What is the purpose of solving a difficult integral?

Solving integrals is an important part of scientific research, as it helps us understand and analyze complex mathematical equations. It also allows us to model and predict real-world phenomena, making it a crucial tool in many scientific fields.

What makes this integral difficult to solve?

The integral in question, I(dxexp(-ax**2)), involves an exponential function raised to a power, which can be challenging to integrate. Additionally, the variable x is squared, which adds another layer of complexity to the problem.

What are the different methods for solving this type of integral?

There are several methods for solving difficult integrals, including substitution, integration by parts, and trigonometric substitution. Each method has its own advantages and is useful in different scenarios. It is important to choose the most appropriate method for each integral.

What are the steps for solving this specific integral?

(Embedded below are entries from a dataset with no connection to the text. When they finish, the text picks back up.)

-- ==== Sys2Proof/Machine/Operands.lean ====
section
/-! DEFINITION. The operand forms of a command (30_encoding.md R135), all read from the snapshot taken
at acceptance (10_state.md R56): slots, PARAM registers, pixel pairs, the matrix, list records; and the
pre-flight checks on them, each with the error it raises (60_exceptions.md R401, R403). -/

namespace Sys2Proof.Machine

/-! ## Slots -/

/-- TD_BASE[n] as the host reads it; bits 2:0 read as zero (10_state.md R55). -/
def tdBaseWord (d : Desc) : Word := place d.base 3

/-- TD_SIZE[n] as the host reads it: SX in 3:0, SY in 11:8, every other bit 0 (10_state.md R55). -/
def tdSizeWord (d : Desc) : Word := place d.sx 0 ||| place d.sy 8

/-- The texture operand of a descriptor (00_scope.md R16, 41_sampler.md R190). -/
def texOf (d : Desc) : Tex := ⟨(tdBaseWord d).toNat, d.sx.toNat, d.sy.toNat⟩

/-- `TD[n]` of the snapshot (00_scope.md R14). -/
def slotTex (k : Snapshot) (n : Slot) : Tex := texOf (k.td[n.toNat]'n.isLt)

/-! ## PARAM -/

/-- PARAM[k] of the snapshot as its 32 bits. -/
def paramWord (k : Snapshot) (i : Nat) : Word := k.param.toArray.getD i 0

/-- `PARAM[k]`, signed (00_scope.md R14). -/
def param (k : Snapshot) (i : Nat) : Int := (paramWord k i).toInt

/-- `u32(PARAM[k])` (00_scope.md R14). -/
def paramU (k : Snapshot) (i : Nat) : Nat := (paramWord k i).toNat

/-- The pixel `{g, r}`, `{a, b}` of two words (30_encoding.md R136, 10_state.md R48). -/
def pixelOfWords (rg ba : Word) : Pixel :=
  ⟨rg.extractLsb' 0 16, rg.extractLsb' 16 16, ba.extractLsb' 0 16, ba.extractLsb' 16 16⟩

/-- The word with `hi` in bits 31:16 and `lo` in bits 15:0 (10_state.md R48). -/
def pairWord (hi lo : U16) : Word := place lo 0 ||| place hi 16

/-- `PIXPAIR(k)` (30_encoding.md R136). -/
def pixPair (k : Snapshot) (i : Nat) : Pixel := pixelOfWords (paramWord k i) (paramWord k (i + 1))

/-- `M[i][j]` = PARAM[16 + 4i + j] (43_filters.md R279). -/
def coef (k : Snapshot) (i j : Nat) : Int := param k (16 + 4 * i + j)

/-! ## Pre-flight checks (60_exceptions.md R404) -/

/-- A check: the error it raises, or none. -/
abbrev Check := Option CmdError

/-- The check that fails with `e` when `bad` holds. -/
def failIf (bad : Bool) (e : CmdError) : Check := if bad then some e else none

/-- The first check that fails (R404: a command reports exactly one error). -/
def firstError : List Check → Option CmdError
  | [] => none
  | some e :: _ => some e
  | none :: cs => firstError cs

/-- An error with a slot number, PARAM index or bit position in ERRINFO[7:0] (R403). -/
def errAt (c : ErrCode) (i : Nat) : CmdError := ⟨c, BitVec.ofNat 32 i⟩

/-- An error in list record `k`: ERRINFO = 0x80000000 | (k << 8) | bit (R403). -/
def errRecord (c : ErrCode) (k bit : Nat) : CmdError := ⟨c, BitVec.ofNat 32 (2 ^ 31 + 2 ^ 8 * k + bit)⟩

/-- `E_BUS` (R406). -/
def busError : CmdError := ⟨.bus, 0⟩

/-- SX and SY are at most `TEX_MAX_LOG2` (41_sampler.md R191). -/
def Tex.sizeOk (t : Tex) : Bool := decide (t.sx ≤ Config.texMaxLog2 ∧ t.sy ≤ Config.texMaxLog2)

/-- The extent ends at or below 2^32 (20_memory.md R96). -/
def Tex.fits (t : Tex) : Bool := decide (t.base + 8 * t.n ≤ 2 ^ 32)

/-- A slot's two checks: E_TEXSIZE, then E_TEXADDR (41_sampler.md R191). -/
def slotCheck (k : Snapshot) (n : Slot) : List Check :=
  [failIf (!(slotTex k n).sizeOk) (errAt .texsize n.toNat),
   failIf (!(slotTex k n).fits) (errAt .texaddr n.toNat)]

/-- The checks of the used slots, in the field order D, A, B, C, E (R404 (2)). -/
def slotChecks (k : Snapshot) : List Slot → List Check
  | [] => []
  | n :: ns => slotCheck k n ++ slotChecks k ns

/-- Two textures are compatible: the same width and height (41_sampler.md R192). -/
def Tex.compatible (t u : Tex) : Bool := t.sx == u.sx && t.sy == u.sy

/-- E_MISMATCH for the slots that must be compatible with `d`, in the order A, B, C, E (R404 (3)). -/
def matchChecks (k : Snapshot) (d : Slot) : List Slot → List Check
  | [] => []
  | n :: ns => failIf (!(slotTex k d).compatible (slotTex k n)) (errAt .mismatch n.toNat)
      :: matchChecks k d ns

/-- A Q16 coefficient in [-127, 127] (43_filters.md R279). -/
def coefOk (v : Int) : Bool := decide (-127 * 65536 ≤ v ∧ v ≤ 127 * 65536)

/-- The checks of PARAM[k] for `n` values of k from `i`: E_COEF (43_filters.md R279). -/
def coefChecks (k : Snapshot) (i : Nat) : Nat → List Check
  | 0 => []
  | n + 1 => failIf (!coefOk (param k i)) (errAt .coef i) :: coefChecks k (i + 1) n

/-- The PARAM checks of NOISE, k = 0, 1, 2, 3 in order (42_generators.md R238). -/
def noiseChecks (k : Snapshot) : List Check :=
  [failIf (decide (param k 0 < 0 ∨ Config.freqMax < param k 0)) (errAt .param 0),
   failIf (decide (param k 1 < 0 ∨ Config.freqMax < param k 1)) (errAt .param 1),
   failIf (decide (param k 2 < 1 ∨ Config.octMax < param k 2)) (errAt .param 2),
   failIf (decide (param k 3 ≤ 0)) (errAt .param 3)]

/-! ## Cell records (42_generators.md R241) -/

/-- The list address `L`: a byte address, read unsigned (log 15). -/
def listAddr (k : Snapshot) : Nat := paramU k 0

/-- The list count `N`. -/
def listCount (k : Snapshot) : Int := param k 1

/-- The PARAM checks of CELLS: the count, then the pointer (42_generators.md R241, R404 (4)). -/
def cellChecks (k : Snapshot) (outer : Bool) : List Check :=
  [failIf (decide (listCount k < (if outer then 2 else 1) ∨ Config.cellsMax < listCount k)) (errAt .count 1),
   failIf (decide (listAddr k % 8 ≠ 0 ∨ 2 ^ 32 < listAddr k + 16 * listCount k)) (errAt .align 0)]

/-- Cell record `i` of the list at `l`. -/
def cellRecord (m : Memory) (l i : Nat) : CellRecord where
  cx := BitVec.ofNat 32 (memRead m (l + 16 * i) 4)
  cy := BitVec.ofNat 32 (memRead m (l + 16 * i + 4) 4)
  color := pixelAt m (l + 16 * i + 8)

/-- `n` cell records from record `i`, in order. -/
def cellRecords (m : Memory) (l i : Nat) : Nat → List CellRecord
  | 0 => []
  | n + 1 => cellRecord m l i :: cellRecords m l (i + 1) n

/-- The byte range of a CELLS list. -/
def cellList (k : Snapshot) : Extent := ⟨listAddr k, 16 * (listCount k).toNat⟩

/-! ## Linear-combine records (44_combiners.md R370, R371) -/

/-- The constant weight CW (R371). -/
def constWeight (k : Snapshot) : Int := param k 2

/-- The PARAM checks of LINEAR.COMBINE: count, constant weight, pointer (R371). -/
def combineChecks (k : Snapshot) : List Check :=
  [failIf (decide (listCount k < 0 ∨ Config.lcMax < listCount k)) (errAt .count 1),
   failIf (!coefOk (constWeight k)) (errAt .coef 2),
   failIf (decide (0 < listCount k ∧ (listAddr k % 4 ≠ 0 ∨ 2 ^ 32 < listAddr k + 24 * listCount k)))
     (errAt .align 0)]

/-- Input record `i` of the list at `l`: six little-endian words. -/
def inputRecord (m : Memory) (l i : Nat) : InputRecord where
  base := BitVec.ofNat 32 (memRead m (l + 24 * i) 4)
  size := BitVec.ofNat 32 (memRead m (l + 24 * i + 4) 4)
  weight := BitVec.ofNat 32 (memRead m (l + 24 * i + 8) 4)
  us := BitVec.ofNat 32 (memRead m (l + 24 * i + 12) 4)
  vs := BitVec.ofNat 32 (memRead m (l + 24 * i + 16) 4)
  last := BitVec.ofNat 32 (memRead m (l + 24 * i + 20) 4)

/-- `n` input records from record `i`, in order. -/
def inputRecords (m : Memory) (l i : Nat) : Nat → List InputRecord
  | 0 => []
  | n + 1 => inputRecord m l i :: inputRecords m l (i + 1) n

/-- The byte range of a LINEAR.COMBINE list. -/
def inputList (k : Snapshot) : Extent := ⟨listAddr k, 24 * (listCount k).toNat⟩

/-- The texture a record describes: BASE, SX in SIZE[3:0], SY in SIZE[11:8] (R370). -/
def recordTex (r : InputRecord) : Tex :=
  ⟨r.base.toNat, (r.size.extractLsb' 0 4).toNat, (r.size.extractLsb' 8 4).toNat⟩

/-- MODE, SIZE[18:16] (R370). -/
def recordMode (r : InputRecord) : Mode :=
  ⟨⟨r.size.getLsbD 16, r.size.getLsbD 17⟩, r.size.getLsbD 18⟩

/-- The bits of SIZE that must be 0: all but 3:0, 11:8 and 18:16 (R370). -/
def recordReserved (r : InputRecord) : Word := r.size &&& 0xFFF8F0F0

/-- The position of a record's lowest offending bit: of SIZE, or 32 plus that of the word at +20
(60_exceptions.md R403, log 17). -/
def recordBadBit (r : InputRecord) : Nat :=
  if recordReserved r ≠ 0 then lowestSet (recordReserved r)
  else 32 + lowestSet r.last

/-- The checks of record `i`, in the order of R371. -/
def recordChecks (i : Nat) (r : InputRecord) : List Check :=
  [failIf (decide (recordReserved r ≠ 0 ∨ r.last ≠ 0)) (errRecord .reserved i (recordBadBit r)),
   failIf (!(recordTex r).sizeOk) (errRecord .texsize i 0),
   failIf (decide (r.base.toNat % 8 ≠ 0)) (errRecord .align i 0),
   failIf (!(recordTex r).fits) (errRecord .texaddr i 0),
   failIf (!coefOk r.weight.toInt) (errRecord .coef i 0)]

/-- The read of list record `i` by the memory port: `E_BUS` if it reports an error (R406 (a)). -/
def listReadCheck (p : PortAnswer) (i : Nat) : Check :=
  match p with
  | .listError k => failIf (decide (k = i)) busError
  | .ok | .bodyError => none

/-- The reads of `n` list records from record `i`. -/
def listReadChecks (p : PortAnswer) (i : Nat) : Nat → List Check
  | 0 => []
  | n + 1 => listReadCheck p i :: listReadChecks p (i + 1) n

/-- Each record is read, then checked, record by record from record `i` (R404 (5), log 23). -/
def inputChecks (p : PortAnswer) (i : Nat) : List InputRecord → List Check
  | [] => []
  | r :: rs => listReadCheck p i :: recordChecks i r ++ inputChecks p (i + 1) rs

end Sys2Proof.Machine
end

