-- ==== Sys2Proof/Certificates/Slice0/Obligations.lean ====
section
/-! DEFINITION. The statements for the provers. Each docstring names the rule of spec/ it formalises. -/

open Sys2Proof Sys2Proof.Machine

/-! ## Decoding -/

/-- Every well-formed command is read back from its word (30_encoding.md R121, R130, R131). -/
def Obligations.DecodeOfEncode : Prop := ∀ i : Instr, i.wf = true → decode (encode i) = .command i

/-- A word that decodes to a command is that command's word, and the command is well formed: no other
word means it (30_encoding.md R123, R130). -/
def Obligations.EncodeOfDecode : Prop := ∀ (w : Word) (i : Instr), decode w = .command i → i.wf = true ∧ encode i = w

/-- The encoding examples of 30_encoding.md R141. -/
def Obligations.SpecExampleWords : Prop :=
  [(.nop, 0x00000000), (.smpNearest 1 ⟨true, true⟩, 0x01800801), (.smpFiltered 2 ⟨⟨true, false⟩, true⟩, 0x02801003),
   (.texCopy 0 1, 0x00000810), (.noise 0 1 false true true, 0x18000820),
   (.paste 0 1 2 ⟨⟨false, false⟩, true⟩ .over, 0x1E008841), (.bump 0 1 2 3 0 true true false, 0x0C068842)].Forall
    fun (p : Instr × Word) => encode p.1 = p.2 ∧ decode p.2 = .command p.1

/-- 30_encoding.md R123: a word with a listed opcode and a non-zero unused bit fails with E_RESERVED and
the position of the lowest such bit; a word without one does not fail so. -/
def Obligations.UnusedBitsMustBeZero : Prop :=
  ∀ (w : Word) (i : Instr), opField w = opField (matchMask i).1 →
    (w &&& (matchMask i).2 ≠ (matchMask i).1 →
      ∃ k < 32, decode w = .error ⟨.reserved, BitVec.ofNat 32 k⟩ ∧
        (w.getLsbD k && (matchMask i).2.getLsbD k) = true ∧ (matchMask i).1.getLsbD k = false ∧
        ∀ j < k, (w.getLsbD j && (matchMask i).2.getLsbD j) = (matchMask i).1.getLsbD j) ∧
    (w &&& (matchMask i).2 = (matchMask i).1 →
      (∃ c, decode w = .command c ∧ encode c = w) ∨
      ((opField w = 0x41 ∨ opField w = 0x42) ∧ ∃ e, decode w = .error e))

/-- The other decoding errors: an OP that is no opcode of the map (30_encoding.md R131 (1), R137), BUMP's
conditional fields (R126) and PASTE's undefined blend modes (R125); every other word of the three is a
command. -/
def Obligations.OtherDecodeErrors : Prop :=
  ∀ w : Word,
    ((∀ i : Instr, opField w ≠ opField (matchMask i).1) → decode w = .error ⟨.opcode, 0⟩) ∧
    (w &&& 0xE38000FF = 0x00000042 →
      (subBit w 1 = false → cField w ≠ 0 → decode w = .error ⟨.reserved, 17⟩) ∧
      ((subBit w 1 = true ∨ cField w = 0) → subBit w 2 = false → eField w ≠ 0 → decode w = .error ⟨.reserved, 20⟩) ∧
      ((subBit w 1 = true ∨ cField w = 0) → (subBit w 2 = true ∨ eField w = 0) → ∃ i, decode w = .command i)) ∧
    (w &&& 0x007E00FF = 0x00000041 →
      (12 ≤ (subField w).toNat → decode w = .error ⟨.subop, 0⟩) ∧
      ((subField w).toNat < 12 → ∃ i, decode w = .command i))

/-! ## The step -/

/-- The engine's turn runs the accepted command, and what decoding refuses ends with its error. The
engine moves when no input is left, or when its turn stands first (log 6). A command that no host has raced
with (20_memory.md R108) answers as `exec` does; a race is settled at its end (log 12). -/
def Obligations.StepRunsDecodedCommand : Prop :=
  ∀ (s : State) (rest : List Input), s.rst = false → s.status.busy = true →
    (s.inputs = [] ∨ s.inputs = .engine :: rest) →
    let u := { s with inputs := s.inputs.tail }
    (∀ i, decode s.snap.cmd = .command i →
      step s = settling i u (exec i u) ∧ (s.raced = [] → step s = exec i u)) ∧
    (∀ e, decode s.snap.cmd = .error e →
      ∃ t, step s = .next (closeRace t) ∧ EndedWithError u t e ∧ OnlyError u t ∧ (s.raced = [] → step s = .next t))

/-- A host write to CMD. On an idle engine it is accepted, and the engine's next turn runs the command on
the registers as they stand at the write; on a busy one it is dropped and sets OVR alone (10_state.md R46,
R56; 60_exceptions.md R407). That the engine moves next is the inputs' order (log 6). -/
def Obligations.CmdWriteRunsTheCommandOrOverruns : Prop :=
  ∀ (s : State) (v : BitVec 64) (rest : List Input), s.rst = false →
    s.inputs = .busWrite (regBase s.cfg + 0x010) .w32 v :: .engine :: rest →
    (s.status.busy = false →
      ∃ t, step s = .next t ∧
        t = { s with
          inputs := .engine :: rest
          cmd := v.setWidth 32
          status := { s.status with busy := true, done := false }
          snap := ⟨v.setWidth 32, s.td, s.param⟩
          raced := [] } ∧
        ∀ i, decode (v.setWidth 32) = .command i → step t = exec i { t with inputs := rest }) ∧
    (s.status.busy = true →
      step s = .next { s with inputs := .engine :: rest, status := { s.status with ovr := true } })

/-! ## Invariants -/

/-- Every step keeps memory canonical and inside the memory space (20_memory.md R90, R93: no address
wraps or leaves it), and keeps no record of a race but with a running command (R108). -/
def Obligations.StepKeepsMemoryForm : Prop :=
  ∀ s t : State, step s = .next t →
    (MemoryCanonical s → MemoryInSpace s → MemoryCanonical t ∧ MemoryInSpace t) ∧
    (RaceFieldsRight s → RaceFieldsRight t)

/-- Every step keeps the permutation table right while it is in use (10_state.md R60). -/
def Obligations.StepKeepsNoiseTable : Prop := ∀ s t : State, TableRight s → step s = .next t → TableRight t

/-- Every step keeps the error fields consistent: no code without ERR, and no code past 0x0B. While ERR
stays 1 no step changes ERRCODE or ERRINFO: the first error is kept (60_exceptions.md R401, R402;
10_state.md R44, R45). -/
def Obligations.StepKeepsErrorFields : Prop :=
  ∀ s t : State, step s = .next t →
    (ErrorFieldsRight s → ErrorFieldsRight t) ∧
    (s.status.err = true → t.status.err = true → t.status.errcode = s.status.errcode ∧ t.errinfo = s.errinfo)

/-- The state after reset: the registers' values of 70_reset_and_hazards.md R451, IRQ low, and the
invariants. -/
def Obligations.ResetStateIsRight : Prop :=
  readReg State.reset .id = 0x41544531 ∧ readReg State.reset .version = 0x00000001 ∧
  (∀ r, r ≠ .id → r ≠ .version → readReg State.reset r = 0) ∧ irq State.reset = false ∧
  MemoryCanonical State.reset ∧ MemoryInSpace State.reset ∧ RaceFieldsRight State.reset ∧ TableRight State.reset ∧
  ErrorFieldsRight State.reset

/-! ## Resets -/

/-- The soft reset: every register as after reset whatever else the write holds; of memory, only an
abandoned command's destination, and bytes a host has raced for, may change, and nothing when no command
runs (70_reset_and_hazards.md R452, R453). The reset input, asserted: the engine stops, with the same of
memory, DONE not set and no error recorded (R450, R453). While it is asserted register writes are ignored
and the engine does nothing; on its release every register has its reset value, and memory is as it was
(R450, R451). The inputs are the model's own (log 6), the open destination is that of log 10, and that the
registers keep their values until the release is log 11. -/
def Obligations.ResetsReturnResetValues : Prop :=
  (∀ (s : State) (v : Word), v.getLsbD 31 = true →
    (∀ r, readReg (writeReg s .ctrl v) r = readReg State.reset r) ∧
    (writeReg s .ctrl v).status = State.reset.status ∧
    OpensOnlyTheRunning s (writeReg s .ctrl v).mem ∧
    (s.status.busy = false → (writeReg s .ctrl v).mem = s.mem)) ∧
  (∀ (s : State) (rest : List Input), s.inputs = .resetPin true :: rest →
    ∃ t, step s = .next t ∧
      t = { s with
        inputs := rest
        rst := true
        status := { s.status with busy := false }
        mem := t.mem
        raced := t.raced
        freeIx := t.freeIx } ∧
      OpensOnlyTheRunning s t.mem ∧ (s.status.busy = false → t.mem = s.mem)) ∧
  (∀ (s : State) (rest : List Input), s.rst = true →
    (∀ off v, off < 4096 → off % 4 = 0 → s.inputs = .busWrite (regBase s.cfg + off) .w32 v :: rest →
      step s = .next { s with inputs := rest }) ∧
    (s.inputs = [] → step s = .next s) ∧
    (s.inputs = .engine :: rest → step s = .next { s with inputs := rest }) ∧
    (s.inputs = .resetPin false :: rest →
      ∃ t, step s = .next t ∧ t.rst = false ∧ t.mem = s.mem ∧ t.status = State.reset.status ∧
        ∀ r, readReg t r = readReg State.reset r))

/-! ## Commands as a whole -/

/-- Every command ends: it answers a next state in which the engine is idle and DONE is set, unless a
texture or list it names lies in a window with side effects (60_exceptions.md R400, R402; 20_memory.md
R99). It never faults. -/
def Obligations.EveryCommandEnds : Prop :=
  ∀ (i : Instr) (s : State),
    ((∃ t, exec i s = .next t ∧ t.status.busy = false ∧ t.status.done = true) ∨ exec i s = .refused .sideEffects) ∧
    (reachesWindow s.cfg (footprint s.snap s.mem i) = false → ∃ t, exec i s = .next t)

/-- Every error but E_BUS in the body is precise: with ERR = 0 before it, a command either leaves ERR,
ERRCODE and ERRINFO alone or changes nothing but STATUS and ERRINFO (60_exceptions.md R412, R402). A command
reads none of the three but to keep a first error (10_state.md R45, R65): with ERR = 1 before it, whatever
ERRCODE and ERRINFO hold, it answers the same but that they stay. -/
def Obligations.ErrorsArePrecise : Prop :=
  (∀ (i : Instr) (s t : State), s.port ≠ .bodyError → s.status.err = false → exec i s = .next t →
    (t.status.err = false ∧ t.status.errcode = s.status.errcode ∧ t.errinfo = s.errinfo) ∨
    ∃ e, EndedWithError s t e ∧ OnlyError s t) ∧
  (∀ (i : Instr) (s : State) (code : BitVec 8) (info : Word),
    exec i { s with status := { s.status with err := true, errcode := code }, errinfo := info } =
      mapNext (fun t => { t with status := { t.status with err := true, errcode := code }, errinfo := info })
        (exec i s)) ∧
  (∀ (i : Instr) (s : State) (code : BitVec 8) (info : Word), s.status.err = false →
    exec i { s with status := { s.status with errcode := code }, errinfo := info } =
      mapNext (fun t =>
        { t with
          status := { t.status with errcode := if t.status.err then t.status.errcode else code }
          errinfo := if t.status.err then t.errinfo else info })
        (exec i s))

The first step in solving this integral is to apply the substitution method, where u = -ax**2 and du = -2ax dx. After substituting these values, we can use integration by parts to solve the resulting integral. Finally, we can use the inverse substitution to solve for the original variable, x.

Is there a way to check if the solution is correct?

Yes, there are several ways to check if the solution to a difficult integral is correct. One way is to differentiate the solution and see if it matches the original function. Another way is to use numerical integration methods, such as Simpson's rule, to approximate the integral and compare it to the calculated solution.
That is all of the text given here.